This is a really interesting topic, with lots of different ideas. Here are a few thoughts based on my very limited knowledge of insect parasitism.
Mantids are parasitized by a variety of tiny wasps and tachinid flies.
Parasites can get "on board" a mantis. At least one wasp regularly does this, usually mounting a female, living off her tissue as a non-fatal ectoparasite and scooting down the tip of the abdomen to lay her eggs in the mantis's ooth before the protein froth hardens. The larval wasps are parasitoids that each eat one egg.
Usually, if a beetle, or a tarantula is paralyzed by a parasitoid, it remains paralyzed until it is consumed. Eggs are usually laid on rather than in the victim.

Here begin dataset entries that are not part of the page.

-- ==== Sys2Proof/Syntax.lean ====
section
/-! DEFINITION. The command set (R84, R88): one constructor for each row of the opcode map. Register fields are
register numbers; the fields a format does not use (R82) do not appear. SQRMOD is another spelling of `mulmod` (R90). -/

namespace Sys2Proof

/-- The nine commands, "the whole of it" (R2, R84). Operand order is the assembler's: destination first, modulus
last (R88). -/
inductive Instr where
  /-- `MULMOD xd, xa, xb, xm` (R100). -/
  | mulmod (rd rs1 rs2 rm : RegNo)
  /-- `MONTMUL xd, xa, xb, xm` (R111). -/
  | montmul (rd rs1 rs2 rm : RegNo)
  /-- `MONTR2 xd, xm` (R112). -/
  | montr2 (rd rm : RegNo)
  /-- `POWMOD xd, xa, xe, xm` (R120). -/
  | powmod (rd rs1 rs2 rm : RegNo)
  /-- `GCD xd, xa, xb` (R130). -/
  | gcd (rd rs1 rs2 : RegNo)
  /-- `MODINV xd, xa, xm` (R132). -/
  | modinv (rd rs1 rm : RegNo)
  /-- `LAMBDA xd, xp, xq` (R140). -/
  | lambda (rd rs1 rs2 : RegNo)
  /-- `MRROUND xa, xm` (R152). -/
  | mrround (rs1 rm : RegNo)
  /-- `MRTEST xm, #iters` (R155); `iters` is a number, 0 to 255 where the command is well-formed (R83). -/
  | mrtest (rm : RegNo) (iters : Nat)
  deriving DecidableEq, Repr

end Sys2Proof
end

Parasites that lay their eggs on the surface of their prey can parasitize a small number of related insects. Those that lay their eggs inside the prey often specialize in one species. The host's immune system will try to engulf or destroy the eggs, and the parasite needs to suppress these defenses with a variety of species-specific viruses and egg coatings. The parasitic larva can also control the host's hormones so that the host and parasite pupate at the same time. For this reason, and for the reason that Superfreak pointed out yesterday, the transfer of a parasite from one host to another by being eaten is as close to impossible as anything in nature can be. Of course, I am not talking here about parasites like the mosquito that use multiple hosts in their life cycle.
Also, for obvious reasons, one host insect can only support a biomass substantially smaller than itself until close to the end of its life. For this reason the number of parasites per host is very limited. It is believed that when a parasite injects an egg into a host, she leaves a pheromone marker so that no other parasite or close relative will reparasitize it. This is one of the main reasons why I think that Rick's mantis and someone else's dead grasshopper were not parasitized, even though both are subject to parasitism.
I suspect that when you find a dead insect or one that contains dead or necrotic tissue that is full of maggots, the maggots, like house and phorid fly larvae, are simply eating the dead flesh and did not get there before a fly laid its eggs in the dead tissue. So I'm going to bet hat the maggots turn out to belong to some small, non parasitic fly.
Arkanis: we don't need insect parasites, we already have a huge number of nematodes, trematodes and cystodes, that just love human insides and can't wait to leap on us!